(Saved entries)
-------------------------

theorem bodyBusRecv_same (id : Nat) (x : Sys2Proof.Desc) {d : Dev} (hk : d.Same gm gf ge false gn gt r₀) :
    (bodyBusRecv id x d).Same gm gf ge false gn gt r₀ := by
  unfold bodyBusRecv
  repeat' first | (with_reducible first | assumption | apply Dev.fillRecv_same | apply Dev.setBus_same | apply Dev.fail_same | apply Dev.Same.both (gs := false) | refine ite_same ?_ ?_) | split | (unfold Dev.Same; dsimp only [partOf_false]) | dsimp only

theorem Dev.busEmit_same {d : Dev} (n : Nat) (bytes : List Nat) (hk : d.Same gm gf ge false gn gt r₀) :
    (Dev.busEmit d n bytes).Same gm gf ge false gn gt r₀ := by
  unfold Dev.busEmit
  repeat' first | (with_reducible first | assumption | apply Dev.busMark_same | apply Dev.emit_same | apply Dev.Same.both (gs := false) | refine ite_same ?_ ?_) | split | (unfold Dev.Same; dsimp only [partOf_false]) | dsimp only

theorem Dev.dropSend_same {d : Dev} (n : Nat) (id : Nat) (hk : d.Same gm gf ge false gn gt r₀) :
    (Dev.dropSend d n id).Same gm gf ge false gn gt r₀ := by
  unfold Dev.dropSend
  repeat' first | (with_reducible first | assumption | intro _ | apply Dev.setBus_same | apply Dev.Same.both (gs := false)) | (unfold Dev.Same; dsimp only [partOf_false]) | dsimp only

theorem Dev.endSend_same {d : Dev} (n : Nat) (id : Nat) (outcome : Nat) (response : List Nat) (hk : d.Same gm gf ge false gn gt r₀) :
    (Dev.endSend d n id outcome response).Same gm gf ge false gn gt r₀ := by
  unfold Dev.endSend
  repeat' first | (with_reducible first | assumption | apply Dev.dropSend_same | apply Dev.bufWrite_same | apply Dev.done_same | apply Dev.Same.both (gs := false)) | split | (unfold Dev.Same; dsimp only [partOf_false]) | dsimp only

theorem Dev.failSend_same {d : Dev} (n : Nat) (id : Nat) (st : Status) (hk : d.Same gm gf ge false gn gt r₀) :
    (Dev.failSend d n id st).Same gm gf ge false gn gt r₀ := by
  unfold Dev.failSend
  repeat' first | (with_reducible first | assumption | apply Dev.dropSend_same | apply Dev.fail_same | apply Dev.Same.both (gs := false)) | (unfold Dev.Same; dsimp only [partOf_false]) | dsimp only

theorem Dev.mstpEmit_same {d : Dev} (n : Nat) (kind : Nat) (dest : Nat) (data : List Nat) (hk : d.Same gm gf ge false gn gt r₀) :
    (Dev.mstpEmit d n kind dest data).Same gm gf ge false gn gt r₀ := by
  unfold Dev.mstpEmit
  repeat' first | (with_reducible first | assumption | apply Dev.busEmit_same | apply Dev.Same.both (gs := false)) | (unfold Dev.Same; dsimp only [partOf_false]) | dsimp only

theorem Dev.mstpRing_same {d : Dev} (n : Nat) (on : Bool) (hk : d.Same gm gf ge false gn gt r₀) :
    (Dev.mstpRing d n on).Same gm gf ge false gn gt r₀ := by
  unfold Dev.mstpRing
  repeat' first | (with_reducible first | assumption | apply Dev.setBus_same | apply Dev.raise_same | apply Dev.Same.both (gs := false) | refine ite_same ?_ ?_) | split | (unfold Dev.Same; dsimp only [partOf_false]) | dsimp only

theorem Dev.mstpInit_same {d : Dev} (n : Nat) (hk : d.Same gm gf ge false gn gt r₀) :
    (Dev.mstpInit d n).Same gm gf ge false gn gt r₀ := by
  unfold Dev.mstpInit
  repeat' first | (with_reducible first | assumption | apply Dev.setBus_same | apply Dev.put_same | apply Dev.Same.both (gs := false)) | (unfold Dev.Same; dsimp only [partOf_false]) | dsimp only

theorem Dev.passToken_same {d : Dev} (n : Nat) (hk : d.Same gm gf ge false gn gt r₀) :
    (Dev.passToken d n).Same gm gf ge false gn gt r₀ := by
  unfold Dev.passToken
  repeat' first | (with_reducible first | assumption | apply Dev.mstpEmit_same | apply Dev.setBus_same | apply Dev.put_same | apply Dev.Same.both (gs := false)) | (unfold Dev.Same; dsimp only [partOf_false]) | dsimp only
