theorem Dev.posApplyWrite_same {d : Dev} (off : Nat) (p : Nat) (v : Nat) (plain : Dev → Dev) (hk : d.Same gm false ge gs gn gt r₀) (hfplain : ∀ (x0 : Dev), x0.Same gm false ge gs gn gt r₀ → (plain x0).Same gm false ge gs gn gt r₀) :
    (Dev.posApplyWrite d off p v plain).Same gm false ge gs gn gt r₀ := by
  unfold Dev.posApplyWrite
  repeat' first | (with_reducible first | assumption | intro _ | apply Dev.posRestart_same | apply Dev.emuFollow_same | apply Dev.setPos_same | apply Dev.dput_same | apply hfplain | apply Dev.Same.both (gf := false) | refine ite_same ?_ ?_) | split | (unfold Dev.Same; dsimp only [partOf_false]) | dsimp only

theorem Dev.emuApplyCfg_same {d : Dev} (e : Nat) (plain : Dev → Dev) (hk : d.Same gm false ge gs gn gt r₀) (hfplain : ∀ (x0 : Dev), x0.Same gm false ge gs gn gt r₀ → (plain x0).Same gm false ge gs gn gt r₀) :
    (Dev.emuApplyCfg d e plain).Same gm false ge gs gn gt r₀ := by
  unfold Dev.emuApplyCfg
  repeat' first | (with_reducible first | assumption | intro _ | apply Dev.emuRealign_same | apply Dev.emuDrive_same | apply Dev.emuSense_same | apply hfplain | apply Dev.Same.both (gf := false) | refine ite_same ?_ ?_) | split | (unfold Dev.Same; dsimp only [partOf_false]) | dsimp only

theorem Dev.posLeaveSafe_same {d : Dev} (k : Nat) (hk : d.Same gm false ge gs gn gt r₀) :
    (Dev.posLeaveSafe d k).Same gm false ge gs gn gt r₀ := by
  unfold Dev.posLeaveSafe
  repeat' first | (with_reducible first | assumption | intro _ | apply Dev.emuRealign_same | apply Dev.posCheckRecover_same | apply Dev.Same.both (gf := false) | refine foldl_same (fun _ _ _ => ?_) ?_ _ | refine foldl_snd2_same (fun _ _ _ => ?_) ?_ _ | refine foldl_snd_same (fun _ _ _ => ?_) ?_ _ | refine foldl_fst_same (fun _ _ _ => ?_) ?_ _) | (unfold Dev.Same; dsimp only [partOf_false]) | dsimp only

theorem Dev.posLinksUp_same {d : Dev} (hk : d.Same gm false ge gs gn gt r₀) :
    (Dev.posLinksUp d).Same gm false ge gs gn gt r₀ := by
  unfold Dev.posLinksUp
  repeat' first | (with_reducible first | assumption | intro _ | apply Dev.emuRealign_same | apply Dev.emuDrive_same | apply Dev.emuSense_same | apply Dev.setPos_same | apply Dev.Same.both (gf := false) | refine foldl_same (fun _ _ _ => ?_) ?_ _ | refine foldl_snd2_same (fun _ _ _ => ?_) ?_ _ | refine foldl_snd_same (fun _ _ _ => ?_) ?_ _ | refine foldl_fst_same (fun _ _ _ => ?_) ?_ _) | (unfold Dev.Same; dsimp only [partOf_false]) | dsimp only

theorem Dev.emuReleased_same {d : Dev} (es : List Nat) (hk : d.Same gm false ge gs gn gt r₀) :
    (Dev.emuReleased d es).Same gm false ge gs gn gt r₀ := by
  unfold Dev.emuReleased
  repeat' first | (with_reducible first | assumption | intro _ | apply Dev.emuRealign_same | apply Dev.Same.both (gf := false) | refine foldl_same (fun _ _ _ => ?_) ?_ _ | refine foldl_snd2_same (fun _ _ _ => ?_) ?_ _ | refine foldl_snd_same (fun _ _ _ => ?_) ?_ _ | refine foldl_fst_same (fun _ _ _ => ?_) ?_ _) | (unfold Dev.Same; dsimp only [partOf_false]) | dsimp only
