theorem Dev.loopRestore_same {d : Dev} (hk : d.Same false gf false gs false gt r₀) :
    (Dev.loopRestore d).Same false gf false gs false gt r₀ := by
  unfold Dev.loopRestore
  repeat' first | (with_reducible first | assumption | intro _ | apply Dev.admitLoop_same | apply Dev.showEngine_same | apply Dev.raise_same | apply Dev.Same.both (gm := false) (ge := false) (gn := false) | refine ite_same ?_ ?_ | refine foldl_same (fun _ _ _ => ?_) ?_ _ | refine foldl_snd2_same (fun _ _ _ => ?_) ?_ _ | refine foldl_snd_same (fun _ _ _ => ?_) ?_ _ | refine foldl_fst_same (fun _ _ _ => ?_) ?_ _) | split | (unfold Dev.Same; dsimp only [partOf_false]) | dsimp only

theorem bodyLoopSet_same (id : Nat) (x : Sys2Proof.Desc) {d : Dev} (hk : d.Same gm gf false gs false gt r₀) :
    (bodyLoopSet id x d).Same gm gf false gs false gt r₀ := by
  unfold bodyLoopSet
  repeat' first | (with_reducible first | assumption | intro _ | apply Dev.showEngine_same | apply Dev.fail_same | apply Dev.Same.both (ge := false) (gn := false) | refine ite_same ?_ ?_) | split | (unfold Dev.Same; dsimp only [partOf_false]) | dsimp only

theorem Dev.onLoop_same {d : Dev} (id : Nat) (x : Sys2Proof.Desc) (f : Nat → Dev) (hk : d.Same gm gf ge gs gn gt r₀) (hff : ∀ (x0 : Nat), (f x0).Same gm gf ge gs gn gt r₀) :
    (Dev.onLoop d id x f).Same gm gf ge gs gn gt r₀ := by
  unfold Dev.onLoop
  repeat' first | (with_reducible first | assumption | intro _ | apply Dev.fail_same | apply hff | apply Dev.Same.both | refine ite_same ?_ ?_) | split | (unfold Dev.Same; dsimp only [partOf_false]) | dsimp only

theorem bodyLoopRemove_same (id : Nat) (x : Sys2Proof.Desc) {d : Dev} (hk : d.Same gm gf false gs gn gt r₀) :
    (bodyLoopRemove id x d).Same gm gf false gs gn gt r₀ := by
  unfold bodyLoopRemove
  repeat' first | (with_reducible first | assumption | intro _ | apply Dev.onLoop_same | apply Dev.fail_same | apply Dev.Same.both (ge := false) | refine ite_same ?_ ?_) | split | (unfold Dev.Same; dsimp only [partOf_false]) | dsimp only

theorem Dev.loopWait_same {d : Dev} (l : Nat) (w : LoopWait) (hk : d.Same gm gf false gs gn gt r₀) :
    (Dev.loopWait d l w).Same gm gf false gs gn gt r₀ := by
  unfold Dev.loopWait
  repeat' first | (with_reducible first | assumption | apply Dev.setLoop_same | apply Dev.Same.both (ge := false)) | (unfold Dev.Same; dsimp only [partOf_false]) | dsimp only

theorem bodyLoopMode_same (id : Nat) (x : Sys2Proof.Desc) {d : Dev} (hk : d.Same gm gf false gs gn gt r₀) :
    (bodyLoopMode id x d).Same gm gf false gs gn gt r₀ := by
  unfold bodyLoopMode
  repeat' first | (with_reducible first | assumption | intro _ | apply Dev.loopWait_same | apply Dev.onLoop_same | apply Dev.fail_same | apply Dev.Same.both (ge := false) | refine ite_same ?_ ?_) | split | (unfold Dev.Same; dsimp only [partOf_false]) | dsimp only

theorem bodyLoopHold_same (id : Nat) (x : Sys2Proof.Desc) {d : Dev} (hk : d.Same gm gf false gs gn gt r₀) :
    (bodyLoopHold id x d).Same gm gf false gs gn gt r₀ := by
  unfold bodyLoopHold
  repeat' first | (with_reducible first | assumption | intro _ | apply Dev.loopWait_same | apply Dev.onLoop_same | apply Dev.done_same | apply Dev.fail_same | apply Dev.Same.both (ge := false) | refine ite_same ?_ ?_) | split | (unfold Dev.Same; dsimp only [partOf_false]) | dsimp only

theorem bodyLoopClear_same (id : Nat) (x : Sys2Proof.Desc) {d : Dev} (hk : d.Same gm gf false gs gn gt r₀) :
    (bodyLoopClear id x d).Same gm gf false gs gn gt r₀ := by
  unfold bodyLoopClear
  repeat' first | (with_reducible first | assumption | intro _ | apply Dev.loopWait_same | apply Dev.onLoop_same | apply Dev.done_same | apply Dev.Same.both (ge := false) | refine ite_same ?_ ?_) | split | (unfold Dev.Same; dsimp only [partOf_false]) | dsimp only

theorem bodyChalkArm_same (id : Nat) (x : Sys2Proof.Desc) {d : Dev} (hk : d.Same gm gf false gs gn gt r₀) :
    (bodyChalkArm id x d).Same gm gf false gs gn gt r₀ := by
  unfold bodyChalkArm
  repeat' first | (with_reducible first | assumption | intro _ | apply Dev.showChalk_same | apply Dev.setChalk_same | apply Dev.done_same | apply Dev.fail_same | apply Dev.put_same | apply Dev.Same.both (ge := false) | refine ite_same ?_ ?_) | split | (unfold Dev.Same; dsimp only [partOf_false]) | dsimp only

theorem bodyChalkTrigger_same (id : Nat) (x : Sys2Proof.Desc) {d : Dev} (hk : d.Same gm gf false gs gn gt r₀) :
    (bodyChalkTrigger id x d).Same gm gf false gs gn gt r₀ := by
  unfold bodyChalkTrigger
  repeat' first | (with_reducible first | assumption | apply Dev.setChalk_same | apply Dev.done_same | apply Dev.fail_same | apply Dev.Same.both (ge := false) | refine ite_same ?_ ?_) | split | (unfold Dev.Same; dsimp only [partOf_false]) | dsimp only

theorem bodyChalkStop_same (id : Nat) (x : Sys2Proof.Desc) {d : Dev} (hk : d.Same gm gf false gs gn gt r₀) :
    (bodyChalkStop id x d).Same gm gf false gs gn gt r₀ := by
  unfold bodyChalkStop
  repeat' first | (with_reducible first | assumption | apply Dev.chalkEnd_same | apply Dev.done_same | apply Dev.fail_same | apply Dev.Same.both (ge := false) | refine ite_same ?_ ?_) | split | (unfold Dev.Same; dsimp only [partOf_false]) | dsimp only

theorem settleLoop_same (id : Nat) (r : Rec) {d : Dev} (hk : d.Same gm gf false gs gn gt r₀) :
    (settleLoop id r d).Same gm gf false gs gn gt r₀ := by
  unfold settleLoop
  repeat' first | (with_reducible first | assumption | intro _ | apply Dev.endSet_same | apply Dev.done_same | apply Dev.fail_same | apply Dev.Same.both (ge := false) | refine ite_same ?_ ?_) | split | (unfold Dev.Same; dsimp only [partOf_false]) | dsimp only

theorem bodyLoopAbort_same (id : Nat) (x : Sys2Proof.Desc) {d : Dev} (hk : d.Same gm gf false gs gn gt r₀) :
    (bodyLoopAbort id x d).Same gm gf false gs gn gt r₀ := by
  unfold bodyLoopAbort
  repeat' first | (with_reducible first | assumption | apply settleLoop_same | apply Dev.abortDesc_same | apply Dev.fail_same | apply Dev.Same.both (ge := false) | refine ite_same ?_ ?_) | split | (unfold Dev.Same; dsimp only [partOf_false]) | dsimp only

theorem Dev.loopDip_same {d : Dev} (hk : d.Same gm gf false gs gn gt r₀) :
    (Dev.loopDip d).Same gm gf false gs gn gt r₀ := by
  unfold Dev.loopDip
  repeat' first | (with_reducible first | assumption | intro _ | apply Dev.endSet_same | apply Dev.Same.both (ge := false) | refine foldl_same (fun _ _ _ => ?_) ?_ _ | refine foldl_snd2_same (fun _ _ _ => ?_) ?_ _ | refine foldl_snd_same (fun _ _ _ => ?_) ?_ _ | refine foldl_fst_same (fun _ _ _ => ?_) ?_ _) | (unfold Dev.Same; dsimp only [partOf_false]) | dsimp only

theorem Dev.delayPut_same {d : Dev} (name : Nat) (qty : Nat) (w : VW) (hk : d.Same gm gf false gs gn gt r₀) :
    (Dev.delayPut d name qty w).Same gm gf false gs gn gt r₀ := by
  unfold Dev.delayPut
  repeat' first | (with_reducible first | assumption | intro _ | apply Dev.Same.both (ge := false)) | (unfold Dev.Same; dsimp only [partOf_false]) | dsimp only

theorem Dev.countLate_same {d : Dev} (name : Nat) (qty : Nat) (w : VW) (hk : d.Same gm gf ge gs gn gt r₀) :
    (Dev.countLate d name qty w).Same gm gf ge gs gn gt r₀ := by
  unfold Dev.countLate
  repeat' first | (with_reducible first | assumption | intro _ | apply Dev.bump_same | apply Dev.Same.both | refine ite_same ?_ ?_ | refine foldl_same (fun _ _ _ => ?_) ?_ _ | refine foldl_snd2_same (fun _ _ _ => ?_) ?_ _ | refine foldl_snd_same (fun _ _ _ => ?_) ?_ _ | refine foldl_fst_same (fun _ _ _ => ?_) ?_ _) | split | (unfold Dev.Same; dsimp only [partOf_false]) | dsimp only

/-! ### Quilt -/

theorem Dev.elect_same {d : Dev} (cands : List (Nat × Nat × Nat)) (hk : d.Same gm gf ge gs gn gt r₀) :
    (Dev.elect d cands).Same gm gf ge gs gn gt r₀ := by
  unfold Dev.elect
  repeat' first | (with_reducible first | assumption | apply Dev.followHops_same | apply Dev.raise_same | apply Dev.putBit_same | apply Dev.put_same | apply Dev.Same.both | refine ite_same ?_ ?_) | split | (unfold Dev.Same; dsimp only [partOf_false]) | dsimp only

theorem Dev.takeOffset_same {d : Dev} (ns : Int) (hk : d.Same gm gf ge gs gn gt r₀) :
    (Dev.takeOffset d ns).Same gm gf ge gs gn gt r₀ := by
  unfold Dev.takeOffset
  repeat' first | (with_reducible first | assumption | apply Dev.raise_same | apply Dev.putBit_same | apply Dev.put_same | apply Dev.Same.both | refine ite_same ?_ ?_) | split | (unfold Dev.Same; dsimp only [partOf_false]) | dsimp only
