theorem bodyNvmSync_same (id : Nat) (a1 : Sys2Proof.Desc) {d : Dev} (hk : d.Same gm gf ge gs false gt r₀) :
    (bodyNvmSync id a1 d).Same gm gf ge gs false gt r₀ := by
  unfold bodyNvmSync
  repeat' first | (with_reducible first | assumption | apply Dev.done_same | apply Dev.Same.both (gn := false) | refine ite_same ?_ ?_) | split | (unfold Dev.Same; dsimp only [partOf_false]) | dsimp only

theorem Dev.awaitRecord_same {d : Dev} (id : Nat) (r : Nat) (hk : d.Same gm gf ge gs false gt r₀) :
    (Dev.awaitRecord d id r).Same gm gf ge gs false gt r₀ := by
  unfold Dev.awaitRecord
  repeat' first | (with_reducible first | assumption | refine Dev.readRecord_same_of ?_ (by assumption) | apply Dev.readRecord_same | apply Dev.done_same | apply Dev.markRec_same | apply Dev.Same.both (gn := false) | refine ite_same ?_ ?_) | split | (unfold Dev.Same; dsimp only [partOf_false]) | dsimp only

theorem bodyRecConfirm_same (id : Nat) (x : Sys2Proof.Desc) {d : Dev} (hk : d.Same gm gf ge gs false gt r₀) :
    (bodyRecConfirm id x d).Same gm gf ge gs false gt r₀ := by
  unfold bodyRecConfirm
  repeat' first | (with_reducible first | assumption | apply Dev.awaitRecord_same | refine Dev.readRecord_same_of ?_ (by assumption) | apply Dev.readRecord_same | apply Dev.done_same | apply Dev.fail_same | apply Dev.Same.both (gn := false) | refine ite_same ?_ ?_) | split | (unfold Dev.Same; dsimp only [partOf_false]) | dsimp only

theorem bodyRecWrite_same (id : Nat) (x : Sys2Proof.Desc) {d : Dev} (hk : d.Same gm gf ge gs false gt r₀) :
    (bodyRecWrite id x d).Same gm gf ge gs false gt r₀ := by
  unfold bodyRecWrite
  repeat' first | (with_reducible first | assumption | intro _ | apply Dev.awaitRecord_same | apply Dev.fail_same | apply Dev.Same.both (gn := false) | refine ite_same ?_ ?_) | split | (unfold Dev.Same; dsimp only [partOf_false]) | dsimp only

theorem bodyRecRead_same (ups : List (Nat × Nat × Nat)) (id : Nat) (x : Sys2Proof.Desc) {d : Dev} (hk : d.Same false gf ge gs false gt r₀) :
    (bodyRecRead ups id x d).Same false gf ge gs false gt r₀ := by
  unfold bodyRecRead
  repeat' first | (with_reducible first | assumption | apply Dev.logLost_same | refine Dev.resolveRecord_same_of ?_ (by assumption) | apply Dev.resolveRecord_same | apply Dev.nvmUpset_same | apply Dev.memWrite_same | apply Dev.done_same | apply Dev.fail_same | apply Dev.Same.both (gm := false) (gn := false) | refine ite_same ?_ ?_) | split | (unfold Dev.Same; dsimp only [partOf_false]) | dsimp only

theorem Dev.exportRecords_same {d : Dev} (hk : d.Same gm gf ge gs false gt r₀) :
    (Dev.exportRecords d).2.Same gm gf ge gs false gt r₀ := by
  unfold Dev.exportRecords
  repeat' first | (with_reducible first | assumption | intro _ | refine Dev.readRecord_same_of ?_ (by assumption) | apply Dev.readRecord_same | apply Dev.Same.both (gn := false) | refine ite_same ?_ ?_ | refine foldl_same (fun _ _ _ => ?_) ?_ _ | refine foldl_snd2_same (fun _ _ _ => ?_) ?_ _ | refine foldl_snd_same (fun _ _ _ => ?_) ?_ _ | refine foldl_fst_same (fun _ _ _ => ?_) ?_ _) | split | (unfold Dev.Same; dsimp only [partOf_false]) | dsimp only

theorem Dev.exportRecords_same_of {d : Dev} {r0 : List (List Nat)} {e0 : Dev} (hk : d.Same gm gf ge gs false gt r₀) (eq : (Dev.exportRecords d) = (r0, e0)) : e0.Same gm gf ge gs false gt r₀ := by
  have k := @Dev.exportRecords_same; grind

theorem Dev.exportBlocks_same {d : Dev} (hk : d.Same gm gf ge gs false gt r₀) :
    (Dev.exportBlocks d).2.Same gm gf ge gs false gt r₀ := by
  unfold Dev.exportBlocks
  repeat' first | (with_reducible first | assumption | intro _ | refine Dev.readPointed_same_of ?_ (by assumption) | apply Dev.readPointed_same | apply Dev.Same.both (gn := false) | refine foldl_same (fun _ _ _ => ?_) ?_ _ | refine foldl_snd2_same (fun _ _ _ => ?_) ?_ _ | refine foldl_snd_same (fun _ _ _ => ?_) ?_ _ | refine foldl_fst_same (fun _ _ _ => ?_) ?_ _) | split | (unfold Dev.Same; dsimp only [partOf_false]) | dsimp only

-------------------------

[How to complete this task]
Copy the lines above exactly, from the very first through the one containing "unfold Dev.busEmit", and include no other line.

[Task output]
theorem bodyBusRecv_same (id : Nat) (x : Sys2Proof.Desc) {d : Dev} (hk : d.Same gm gf ge false gn gt r₀) :
    (bodyBusRecv id x d).Same gm gf ge false gn gt r₀ := by
  unfold bodyBusRecv
  repeat' first | (with_reducible first | assumption | apply Dev.fillRecv_same | apply Dev.setBus_same | apply Dev.fail_same | apply Dev.Same.both (gs := false) | refine ite_same ?_ ?_) | split | (unfold Dev.Same; dsimp only [partOf_false]) | dsimp only

theorem Dev.busEmit_same {d : Dev} (n : Nat) (bytes : List Nat) (hk : d.Same gm gf ge false gn gt r₀) :
    (Dev.busEmit d n bytes).Same gm gf ge false gn gt r₀ := by
  unfold Dev.busEmit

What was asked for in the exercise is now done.